Exercise goal » Would you please repeat the material exactly, from the first line to the last?
(Input data Opens)
-- ==== Sys2Proof/Laws/PerInstr.lean ====
section
/-! SUPPORT. What well-formedness says of each command: its mailbox words, its fabric message, its addresses and lengths are within what
the wires carry. -/

namespace Sys2Proof.Laws.WellFormed

open Sys2Proof

/-- The mailbox command that a command carries. -/
def xnxOf : Instr → Option Xnx
  | .nop x | .telemSnap x | .eventRead x | .pressRead x | .caveRead x | .caveWrite x | .backupWrite x |
  .harvestCfg x | .hostCopy x | .almLoad x | .almUnload x | .invoke x | .preempt x | .resume x | .btCommit x |
  .updParams x | .updRecover x | .replCfg x | .replRepair x _ | .fabCfg x | .linkEnable x | .linkDisable x |
  .fabAdmit x | .fabTime x | .collCfg x | .mediaCfg x | .mediaStream x | .mediaVocab x | .mediaAlign x |
  .mediaEncode x | .stkTest x | .pprQuery x | .pprCand x | .pprSoft x | .pprHard x | .partCreate x | .partModify x |
  .partReset x | .partDelete x | .fwStage x _ _ | .fwStatus x | .fwCommit x | .unknownXnxCode x _ => some x
  | .configRequest .. | .hostWindowAccess .. | .bar0RegisterWrite .. | .semAcquire .. | .semRelease .. |
  .portReset .. | .portLinkDownTimeout .. | .hostCopyComplete .. | .almLoadComplete .. | .almUnloadComplete .. |
  .invocationComplete .. | .contextSaveComplete .. | .contextRestoreComplete .. | .mediaVocabComplete .. |
  .stkTestComplete .. | .partCreateComplete .. | .partModifyComplete .. | .partitionResetComplete .. |
  .partDeleteComplete .. | .fwCommitActivate | .getVersion .. | .getCapabilities .. | .negotiateAlgorithms .. |
  .getDigests .. | .getCertificate .. | .challenge .. | .getMeasurements .. | .respondIfReady .. |
  .spdmUnsupportedRequest .. | .smbStatusRead | .smbPwrInRead | .smbPwrSagRead | .smbStackTempRead |
  .smbIdentityRead | .smbFwVerRead | .smbXnxCommandWrite .. | .smbXnxResponseRead | .tapReset | .bypass | .idcode |
  .samplePreload .. | .extest | .clamp | .highz | .extestPulse | .extestTrain | .tapLeaveExtest |
  .railSequenceStart | .railStartTimeout .. | .shutdownRetry | .moduleShutdown .. | .powerOnReset | .resetNLow .. |
  .warmReset | .watchdogExpiry | .heartbeat | .sagWarning .. | .sagWarningRelease .. | .supplySagReset .. |
  .sagResetRelease | .referenceClockLoss .. | .referenceClockReturn .. | .firmwareStart | .dramTrainingComplete .. |
  .knownAnswerRuns .. | .moduleReady .. | .powerSample .. | .powerCapStepDown | .powerCapStepUp | .powerFloorFault |
  .stackTempSample .. | .thermalCapLower .. | .trafficLimitHalve .. | .refreshRateRelease .. | .thermalCapRise .. |
  .trafficLimitRelease .. | .stackSensorFault .. | .stackSensorTimeout .. | .junctionTrip .. | .dramRead .. |
  .dramWrite .. | .writeBatch .. | .bulkRequestAged .. | .perBankRefresh .. | .patrolScrub .. | .odeccRead .. |
  .networkRead .. | .networkWrite .. | .eccWriteBack .. | .sramScrub .. | .memoryZeroingComplete .. | .tile .. |
  .listTilePiece .. | .tileComplete .. | .writeOutComplete .. | .vec .. | .vecComplete .. | .harvestFlush .. |
  .xform .. | .xdStart .. | .xdComplete .. | .xdPreemptStop .. | .rindJobStart .. | .rindJobComplete .. | .coll .. |
  .collStart .. | .collStartNotice .. | .permuteReadoutNotice .. | .collComplete .. | .media .. | .mjStart .. |
  .sampleDecodeComplete .. | .decodeBudgetExhausted .. | .videoBandProgress .. | .encodePicture .. |
  .encodeSliceComplete .. | .mjComplete .. | .writeIndexSample | .alignTickEmit .. | .alignLateLimit .. | .upd .. |
  .norm .. | .check .. | .apply .. | .compare .. | .commit .. | .udComplete .. | .udPreemptStop .. | .wait .. |
  .waitRelease .. | .signal .. | .btCommitEntry .. | .slot .. | .end_ .. | .endComplete .. | .boundOverrun .. |
  .preemptionPoint .. | .coreClockChange .. | .pllRelockDone .. | .katTile .. | .blockReceive .. |
  .trainingBlockReceive .. | .laneLockLoss .. | .ackTimeout .. | .linkTrainingComplete .. | .partnerReady .. |
  .fabricWrite .. | .fabricColl .. | .fabricResp .. | .ptpMessage .. | .ptpSync | .firmwareChunk .. |
  .stewardMessage .. | .fwRepairTimeout | .fwVerifyComplete .. | .fwDeadline | .blockTransmit .. |
  .cxlCacheSnoop .. | .doeDiscovery .. | .portLinkDown .. | .portLinkTrained .. | .refreshManagementRequest .. |
  .caParityError .. => none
(Input data Closes)
Exercise result »
-- ==== Sys2Proof/Laws/PerInstr.lean ====
section
/-! SUPPORT. What well-formedness says of each command: its mailbox words, its fabric message, its addresses and lengths are within what
the wires carry. -/

namespace Sys2Proof.Laws.WellFormed

open Sys2Proof

/-- The mailbox command that a command carries. -/
def xnxOf : Instr → Option Xnx
  | .nop x | .telemSnap x | .eventRead x | .pressRead x | .caveRead x | .caveWrite x | .backupWrite x |
  .harvestCfg x | .hostCopy x | .almLoad x | .almUnload x | .invoke x | .preempt x | .resume x | .btCommit x |
  .updParams x | .updRecover x | .replCfg x | .replRepair x _ | .fabCfg x | .linkEnable x | .linkDisable x |
  .fabAdmit x | .fabTime x | .collCfg x | .mediaCfg x | .mediaStream x | .mediaVocab x | .mediaAlign x |
  .mediaEncode x | .stkTest x | .pprQuery x | .pprCand x | .pprSoft x | .pprHard x | .partCreate x | .partModify x |
  .partReset x | .partDelete x | .fwStage x _ _ | .fwStatus x | .fwCommit x | .unknownXnxCode x _ => some x
  | .configRequest .. | .hostWindowAccess .. | .bar0RegisterWrite .. | .semAcquire .. | .semRelease .. |
  .portReset .. | .portLinkDownTimeout .. | .hostCopyComplete .. | .almLoadComplete .. | .almUnloadComplete .. |
  .invocationComplete .. | .contextSaveComplete .. | .contextRestoreComplete .. | .mediaVocabComplete .. |
  .stkTestComplete .. | .partCreateComplete .. | .partModifyComplete .. | .partitionResetComplete .. |
  .partDeleteComplete .. | .fwCommitActivate | .getVersion .. | .getCapabilities .. | .negotiateAlgorithms .. |
  .getDigests .. | .getCertificate .. | .challenge .. | .getMeasurements .. | .respondIfReady .. |
  .spdmUnsupportedRequest .. | .smbStatusRead | .smbPwrInRead | .smbPwrSagRead | .smbStackTempRead |
  .smbIdentityRead | .smbFwVerRead | .smbXnxCommandWrite .. | .smbXnxResponseRead | .tapReset | .bypass | .idcode |
  .samplePreload .. | .extest | .clamp | .highz | .extestPulse | .extestTrain | .tapLeaveExtest |
  .railSequenceStart | .railStartTimeout .. | .shutdownRetry | .moduleShutdown .. | .powerOnReset | .resetNLow .. |
  .warmReset | .watchdogExpiry | .heartbeat | .sagWarning .. | .sagWarningRelease .. | .supplySagReset .. |
  .sagResetRelease | .referenceClockLoss .. | .referenceClockReturn .. | .firmwareStart | .dramTrainingComplete .. |
  .knownAnswerRuns .. | .moduleReady .. | .powerSample .. | .powerCapStepDown | .powerCapStepUp | .powerFloorFault |
  .stackTempSample .. | .thermalCapLower .. | .trafficLimitHalve .. | .refreshRateRelease .. | .thermalCapRise .. |
  .trafficLimitRelease .. | .stackSensorFault .. | .stackSensorTimeout .. | .junctionTrip .. | .dramRead .. |
  .dramWrite .. | .writeBatch .. | .bulkRequestAged .. | .perBankRefresh .. | .patrolScrub .. | .odeccRead .. |
  .networkRead .. | .networkWrite .. | .eccWriteBack .. | .sramScrub .. | .memoryZeroingComplete .. | .tile .. |
  .listTilePiece .. | .tileComplete .. | .writeOutComplete .. | .vec .. | .vecComplete .. | .harvestFlush .. |
  .xform .. | .xdStart .. | .xdComplete .. | .xdPreemptStop .. | .rindJobStart .. | .rindJobComplete .. | .coll .. |
  .collStart .. | .collStartNotice .. | .permuteReadoutNotice .. | .collComplete .. | .media .. | .mjStart .. |
  .sampleDecodeComplete .. | .decodeBudgetExhausted .. | .videoBandProgress .. | .encodePicture .. |
  .encodeSliceComplete .. | .mjComplete .. | .writeIndexSample | .alignTickEmit .. | .alignLateLimit .. | .upd .. |
  .norm .. | .check .. | .apply .. | .compare .. | .commit .. | .udComplete .. | .udPreemptStop .. | .wait .. |
  .waitRelease .. | .signal .. | .btCommitEntry .. | .slot .. | .end_ .. | .endComplete .. | .boundOverrun .. |
  .preemptionPoint .. | .coreClockChange .. | .pllRelockDone .. | .katTile .. | .blockReceive .. |
  .trainingBlockReceive .. | .laneLockLoss .. | .ackTimeout .. | .linkTrainingComplete .. | .partnerReady .. |
  .fabricWrite .. | .fabricColl .. | .fabricResp .. | .ptpMessage .. | .ptpSync | .firmwareChunk .. |
  .stewardMessage .. | .fwRepairTimeout | .fwVerifyComplete .. | .fwDeadline | .blockTransmit .. |
  .cxlCacheSnoop .. | .doeDiscovery .. | .portLinkDown .. | .portLinkTrained .. | .refreshManagementRequest .. |
  .caParityError .. => none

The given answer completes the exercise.